### PROBLEM DETAILS
Using the records below, transcribe word for word the stretch from the line that contains "unfold memCounter regAddr" through the line that contains "h.countPoison hd _", both end lines included, and nothing else.

Stored data:
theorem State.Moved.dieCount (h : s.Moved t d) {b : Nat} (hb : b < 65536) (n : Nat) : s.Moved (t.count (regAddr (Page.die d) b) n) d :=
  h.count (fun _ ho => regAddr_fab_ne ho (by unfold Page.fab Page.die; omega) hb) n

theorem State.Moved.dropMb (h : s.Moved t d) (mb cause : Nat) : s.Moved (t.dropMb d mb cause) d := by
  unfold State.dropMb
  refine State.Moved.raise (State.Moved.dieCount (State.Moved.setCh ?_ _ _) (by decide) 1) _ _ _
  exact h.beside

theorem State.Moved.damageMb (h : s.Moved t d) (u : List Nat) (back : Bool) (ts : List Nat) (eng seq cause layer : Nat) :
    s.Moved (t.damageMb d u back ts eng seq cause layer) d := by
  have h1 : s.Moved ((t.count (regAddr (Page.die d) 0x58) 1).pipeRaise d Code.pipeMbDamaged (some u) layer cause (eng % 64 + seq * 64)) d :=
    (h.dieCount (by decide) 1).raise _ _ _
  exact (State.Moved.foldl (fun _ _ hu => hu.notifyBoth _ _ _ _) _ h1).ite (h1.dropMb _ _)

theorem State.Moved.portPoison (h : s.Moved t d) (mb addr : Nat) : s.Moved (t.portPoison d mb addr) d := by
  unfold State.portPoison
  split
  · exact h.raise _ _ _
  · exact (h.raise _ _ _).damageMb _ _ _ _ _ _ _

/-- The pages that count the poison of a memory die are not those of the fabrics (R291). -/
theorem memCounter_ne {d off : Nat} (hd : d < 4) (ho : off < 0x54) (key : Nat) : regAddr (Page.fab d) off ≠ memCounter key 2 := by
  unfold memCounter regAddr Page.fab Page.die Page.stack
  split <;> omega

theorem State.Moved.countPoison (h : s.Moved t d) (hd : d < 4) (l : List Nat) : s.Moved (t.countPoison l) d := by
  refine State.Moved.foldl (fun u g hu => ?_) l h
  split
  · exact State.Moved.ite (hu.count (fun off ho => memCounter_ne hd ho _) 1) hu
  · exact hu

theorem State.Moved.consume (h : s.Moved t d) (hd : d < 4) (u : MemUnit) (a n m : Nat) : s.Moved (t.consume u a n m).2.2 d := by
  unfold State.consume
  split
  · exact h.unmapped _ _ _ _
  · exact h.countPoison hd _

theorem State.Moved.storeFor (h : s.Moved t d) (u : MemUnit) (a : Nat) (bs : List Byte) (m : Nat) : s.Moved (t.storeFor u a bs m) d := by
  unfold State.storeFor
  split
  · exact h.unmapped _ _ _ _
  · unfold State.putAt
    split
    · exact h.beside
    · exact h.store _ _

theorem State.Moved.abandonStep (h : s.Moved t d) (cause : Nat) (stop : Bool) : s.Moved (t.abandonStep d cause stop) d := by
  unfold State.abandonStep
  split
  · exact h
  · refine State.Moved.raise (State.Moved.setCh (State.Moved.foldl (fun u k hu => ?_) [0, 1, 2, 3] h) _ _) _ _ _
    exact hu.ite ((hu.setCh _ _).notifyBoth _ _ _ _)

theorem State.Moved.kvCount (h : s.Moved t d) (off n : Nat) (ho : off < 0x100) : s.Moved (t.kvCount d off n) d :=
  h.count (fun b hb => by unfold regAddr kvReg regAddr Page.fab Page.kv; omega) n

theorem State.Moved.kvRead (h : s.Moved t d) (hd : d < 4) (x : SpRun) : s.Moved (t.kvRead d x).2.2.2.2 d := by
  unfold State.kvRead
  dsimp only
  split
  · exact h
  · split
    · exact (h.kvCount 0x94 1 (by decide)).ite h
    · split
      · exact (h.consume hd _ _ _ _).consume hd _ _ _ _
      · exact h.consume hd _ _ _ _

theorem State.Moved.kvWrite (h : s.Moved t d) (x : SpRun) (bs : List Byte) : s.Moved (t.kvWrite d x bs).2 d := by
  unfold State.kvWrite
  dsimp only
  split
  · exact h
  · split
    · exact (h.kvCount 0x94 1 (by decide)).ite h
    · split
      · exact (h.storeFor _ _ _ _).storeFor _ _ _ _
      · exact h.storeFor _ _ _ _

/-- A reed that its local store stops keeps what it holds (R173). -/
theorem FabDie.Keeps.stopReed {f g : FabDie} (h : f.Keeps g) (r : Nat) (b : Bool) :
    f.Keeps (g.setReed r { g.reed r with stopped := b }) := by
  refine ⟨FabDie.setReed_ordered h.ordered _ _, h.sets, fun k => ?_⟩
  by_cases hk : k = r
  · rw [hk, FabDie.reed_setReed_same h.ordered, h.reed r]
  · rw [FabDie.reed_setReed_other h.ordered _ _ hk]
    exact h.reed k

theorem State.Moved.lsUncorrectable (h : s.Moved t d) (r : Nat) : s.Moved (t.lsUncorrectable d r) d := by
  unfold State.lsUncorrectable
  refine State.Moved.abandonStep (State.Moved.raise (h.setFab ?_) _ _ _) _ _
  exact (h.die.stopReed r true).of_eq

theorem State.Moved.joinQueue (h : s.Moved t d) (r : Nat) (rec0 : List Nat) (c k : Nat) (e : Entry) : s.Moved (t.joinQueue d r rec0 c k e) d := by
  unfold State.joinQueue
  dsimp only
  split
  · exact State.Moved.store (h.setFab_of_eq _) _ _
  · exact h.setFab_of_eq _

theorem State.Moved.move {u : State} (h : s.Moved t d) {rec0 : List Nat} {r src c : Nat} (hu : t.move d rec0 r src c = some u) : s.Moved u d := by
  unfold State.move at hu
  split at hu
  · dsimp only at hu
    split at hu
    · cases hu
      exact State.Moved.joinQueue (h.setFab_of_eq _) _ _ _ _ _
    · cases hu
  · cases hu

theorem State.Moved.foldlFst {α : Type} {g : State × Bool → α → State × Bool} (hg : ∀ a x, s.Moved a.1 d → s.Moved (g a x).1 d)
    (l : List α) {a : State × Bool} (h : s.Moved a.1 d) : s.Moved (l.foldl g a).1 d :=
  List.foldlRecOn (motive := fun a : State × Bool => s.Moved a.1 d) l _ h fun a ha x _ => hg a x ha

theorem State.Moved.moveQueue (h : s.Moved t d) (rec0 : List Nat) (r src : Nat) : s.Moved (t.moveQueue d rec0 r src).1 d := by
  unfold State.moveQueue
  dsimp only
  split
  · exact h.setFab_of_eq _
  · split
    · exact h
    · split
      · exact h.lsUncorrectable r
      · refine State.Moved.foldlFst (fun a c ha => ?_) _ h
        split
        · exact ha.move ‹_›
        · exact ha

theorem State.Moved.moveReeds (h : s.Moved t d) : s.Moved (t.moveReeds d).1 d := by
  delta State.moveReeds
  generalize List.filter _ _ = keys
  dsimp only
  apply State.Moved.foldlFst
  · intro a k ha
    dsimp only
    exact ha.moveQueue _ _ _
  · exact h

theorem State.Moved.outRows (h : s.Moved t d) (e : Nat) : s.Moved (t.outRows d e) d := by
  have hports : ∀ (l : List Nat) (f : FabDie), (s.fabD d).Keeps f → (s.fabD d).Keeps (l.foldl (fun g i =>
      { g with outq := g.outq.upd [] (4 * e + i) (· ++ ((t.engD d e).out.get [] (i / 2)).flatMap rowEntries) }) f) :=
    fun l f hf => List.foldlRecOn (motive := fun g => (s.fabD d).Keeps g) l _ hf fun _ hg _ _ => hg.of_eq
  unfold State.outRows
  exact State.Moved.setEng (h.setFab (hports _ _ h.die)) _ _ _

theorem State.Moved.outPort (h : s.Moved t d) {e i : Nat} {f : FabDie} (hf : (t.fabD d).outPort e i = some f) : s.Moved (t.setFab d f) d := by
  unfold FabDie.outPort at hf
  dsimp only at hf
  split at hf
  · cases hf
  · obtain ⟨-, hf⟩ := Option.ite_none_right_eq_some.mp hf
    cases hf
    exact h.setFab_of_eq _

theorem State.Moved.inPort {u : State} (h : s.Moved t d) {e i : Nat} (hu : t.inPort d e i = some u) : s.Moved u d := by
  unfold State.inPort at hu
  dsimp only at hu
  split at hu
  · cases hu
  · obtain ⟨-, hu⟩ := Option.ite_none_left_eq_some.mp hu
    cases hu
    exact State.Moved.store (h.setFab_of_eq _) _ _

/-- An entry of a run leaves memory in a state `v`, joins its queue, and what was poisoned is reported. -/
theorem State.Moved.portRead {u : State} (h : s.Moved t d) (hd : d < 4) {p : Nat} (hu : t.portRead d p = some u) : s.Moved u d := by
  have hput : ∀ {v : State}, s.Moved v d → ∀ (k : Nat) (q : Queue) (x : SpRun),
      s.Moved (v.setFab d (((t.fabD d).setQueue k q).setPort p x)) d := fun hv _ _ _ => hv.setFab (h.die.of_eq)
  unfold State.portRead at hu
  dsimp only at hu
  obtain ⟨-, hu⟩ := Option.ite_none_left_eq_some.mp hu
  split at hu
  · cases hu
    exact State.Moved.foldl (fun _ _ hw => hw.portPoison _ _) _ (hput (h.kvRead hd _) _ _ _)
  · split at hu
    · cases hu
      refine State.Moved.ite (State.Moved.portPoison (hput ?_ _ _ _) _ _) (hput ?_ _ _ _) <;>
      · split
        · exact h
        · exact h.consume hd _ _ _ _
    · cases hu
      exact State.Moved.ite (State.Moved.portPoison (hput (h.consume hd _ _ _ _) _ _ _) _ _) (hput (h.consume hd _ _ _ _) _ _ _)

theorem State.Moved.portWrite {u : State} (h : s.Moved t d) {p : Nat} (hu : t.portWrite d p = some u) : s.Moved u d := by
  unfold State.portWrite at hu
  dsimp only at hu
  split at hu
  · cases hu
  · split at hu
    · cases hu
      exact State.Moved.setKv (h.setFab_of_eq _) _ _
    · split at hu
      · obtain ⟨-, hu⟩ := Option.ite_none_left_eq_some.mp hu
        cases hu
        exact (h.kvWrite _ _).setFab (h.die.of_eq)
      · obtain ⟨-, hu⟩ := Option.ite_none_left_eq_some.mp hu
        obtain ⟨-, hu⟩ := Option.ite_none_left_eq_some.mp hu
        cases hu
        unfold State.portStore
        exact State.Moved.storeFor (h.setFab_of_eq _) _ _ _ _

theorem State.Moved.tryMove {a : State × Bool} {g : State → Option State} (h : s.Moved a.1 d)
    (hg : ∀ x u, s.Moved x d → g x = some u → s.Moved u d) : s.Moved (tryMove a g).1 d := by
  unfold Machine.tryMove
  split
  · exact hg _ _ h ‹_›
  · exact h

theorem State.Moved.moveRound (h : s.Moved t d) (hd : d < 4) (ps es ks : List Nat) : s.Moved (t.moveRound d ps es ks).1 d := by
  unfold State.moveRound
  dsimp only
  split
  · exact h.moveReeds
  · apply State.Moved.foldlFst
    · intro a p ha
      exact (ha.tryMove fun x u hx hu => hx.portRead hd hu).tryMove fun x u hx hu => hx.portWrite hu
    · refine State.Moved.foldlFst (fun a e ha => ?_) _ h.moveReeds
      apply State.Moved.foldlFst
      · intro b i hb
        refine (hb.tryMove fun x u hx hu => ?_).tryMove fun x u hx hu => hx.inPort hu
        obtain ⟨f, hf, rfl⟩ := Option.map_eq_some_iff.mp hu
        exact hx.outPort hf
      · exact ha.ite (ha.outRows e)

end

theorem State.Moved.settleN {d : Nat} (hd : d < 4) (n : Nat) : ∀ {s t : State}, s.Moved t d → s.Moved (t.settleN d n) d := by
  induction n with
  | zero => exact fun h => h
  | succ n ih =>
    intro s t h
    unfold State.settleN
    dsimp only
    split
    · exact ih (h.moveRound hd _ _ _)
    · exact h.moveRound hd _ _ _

* * *

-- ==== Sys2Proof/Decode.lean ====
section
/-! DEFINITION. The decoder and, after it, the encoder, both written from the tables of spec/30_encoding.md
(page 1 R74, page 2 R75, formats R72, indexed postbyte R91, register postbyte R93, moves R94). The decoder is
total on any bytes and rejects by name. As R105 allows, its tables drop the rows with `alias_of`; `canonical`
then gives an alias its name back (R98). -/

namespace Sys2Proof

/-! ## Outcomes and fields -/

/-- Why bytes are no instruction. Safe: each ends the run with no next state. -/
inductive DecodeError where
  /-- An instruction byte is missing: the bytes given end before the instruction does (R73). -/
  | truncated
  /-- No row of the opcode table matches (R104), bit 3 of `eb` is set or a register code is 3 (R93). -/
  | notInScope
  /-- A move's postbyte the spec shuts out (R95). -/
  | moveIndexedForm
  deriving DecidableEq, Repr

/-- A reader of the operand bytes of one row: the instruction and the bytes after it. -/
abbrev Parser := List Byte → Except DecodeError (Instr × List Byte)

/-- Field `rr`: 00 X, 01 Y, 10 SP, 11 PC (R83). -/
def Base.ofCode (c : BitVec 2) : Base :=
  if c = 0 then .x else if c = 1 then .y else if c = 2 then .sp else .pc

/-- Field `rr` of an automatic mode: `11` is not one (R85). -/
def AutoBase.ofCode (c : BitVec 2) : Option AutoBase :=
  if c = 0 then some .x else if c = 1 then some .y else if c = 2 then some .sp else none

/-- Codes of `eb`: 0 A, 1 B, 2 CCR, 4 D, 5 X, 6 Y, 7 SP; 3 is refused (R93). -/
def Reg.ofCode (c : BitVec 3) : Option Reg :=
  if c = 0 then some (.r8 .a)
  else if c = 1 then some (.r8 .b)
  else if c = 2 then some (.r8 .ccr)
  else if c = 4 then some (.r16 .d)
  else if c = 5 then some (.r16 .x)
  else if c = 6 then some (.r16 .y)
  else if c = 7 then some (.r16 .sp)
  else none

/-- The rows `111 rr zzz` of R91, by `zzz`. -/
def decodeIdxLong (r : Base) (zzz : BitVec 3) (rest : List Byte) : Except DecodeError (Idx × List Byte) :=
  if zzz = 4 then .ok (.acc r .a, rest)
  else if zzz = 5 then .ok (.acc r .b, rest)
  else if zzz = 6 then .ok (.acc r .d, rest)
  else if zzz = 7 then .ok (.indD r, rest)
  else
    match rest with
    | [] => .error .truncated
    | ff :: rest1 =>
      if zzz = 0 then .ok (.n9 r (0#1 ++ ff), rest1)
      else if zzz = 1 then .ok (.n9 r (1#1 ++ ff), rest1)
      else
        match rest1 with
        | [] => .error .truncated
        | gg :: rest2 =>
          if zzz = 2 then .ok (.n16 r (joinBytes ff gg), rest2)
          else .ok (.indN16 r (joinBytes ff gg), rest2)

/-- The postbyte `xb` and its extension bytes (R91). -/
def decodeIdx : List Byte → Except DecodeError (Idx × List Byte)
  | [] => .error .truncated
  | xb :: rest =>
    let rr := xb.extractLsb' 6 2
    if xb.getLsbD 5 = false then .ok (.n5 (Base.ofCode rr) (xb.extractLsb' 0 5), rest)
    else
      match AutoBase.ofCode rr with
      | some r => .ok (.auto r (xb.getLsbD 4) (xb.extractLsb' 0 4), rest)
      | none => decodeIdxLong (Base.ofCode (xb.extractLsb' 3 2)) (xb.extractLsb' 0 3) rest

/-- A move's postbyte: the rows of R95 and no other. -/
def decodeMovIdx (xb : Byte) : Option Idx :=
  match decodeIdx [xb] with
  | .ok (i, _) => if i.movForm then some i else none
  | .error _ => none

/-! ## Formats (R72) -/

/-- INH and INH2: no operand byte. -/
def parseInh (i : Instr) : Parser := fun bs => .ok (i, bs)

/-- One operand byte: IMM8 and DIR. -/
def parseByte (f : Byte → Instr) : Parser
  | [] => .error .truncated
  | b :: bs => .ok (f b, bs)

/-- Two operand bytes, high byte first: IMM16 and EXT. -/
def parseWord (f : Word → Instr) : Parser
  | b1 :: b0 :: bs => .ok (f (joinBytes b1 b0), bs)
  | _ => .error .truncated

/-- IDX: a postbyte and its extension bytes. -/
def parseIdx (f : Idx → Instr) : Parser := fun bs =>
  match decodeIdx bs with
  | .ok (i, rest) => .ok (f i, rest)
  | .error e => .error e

### FINISHED TASK
  unfold memCounter regAddr Page.fab Page.die Page.stack
  split <;> omega

theorem State.Moved.countPoison (h : s.Moved t d) (hd : d < 4) (l : List Nat) : s.Moved (t.countPoison l) d := by
  refine State.Moved.foldl (fun u g hu => ?_) l h
  split
  · exact State.Moved.ite (hu.count (fun off ho => memCounter_ne hd ho _) 1) hu
  · exact hu

theorem State.Moved.consume (h : s.Moved t d) (hd : d < 4) (u : MemUnit) (a n m : Nat) : s.Moved (t.consume u a n m).2.2 d := by
  unfold State.consume
  split
  · exact h.unmapped _ _ _ _
  · exact h.countPoison hd _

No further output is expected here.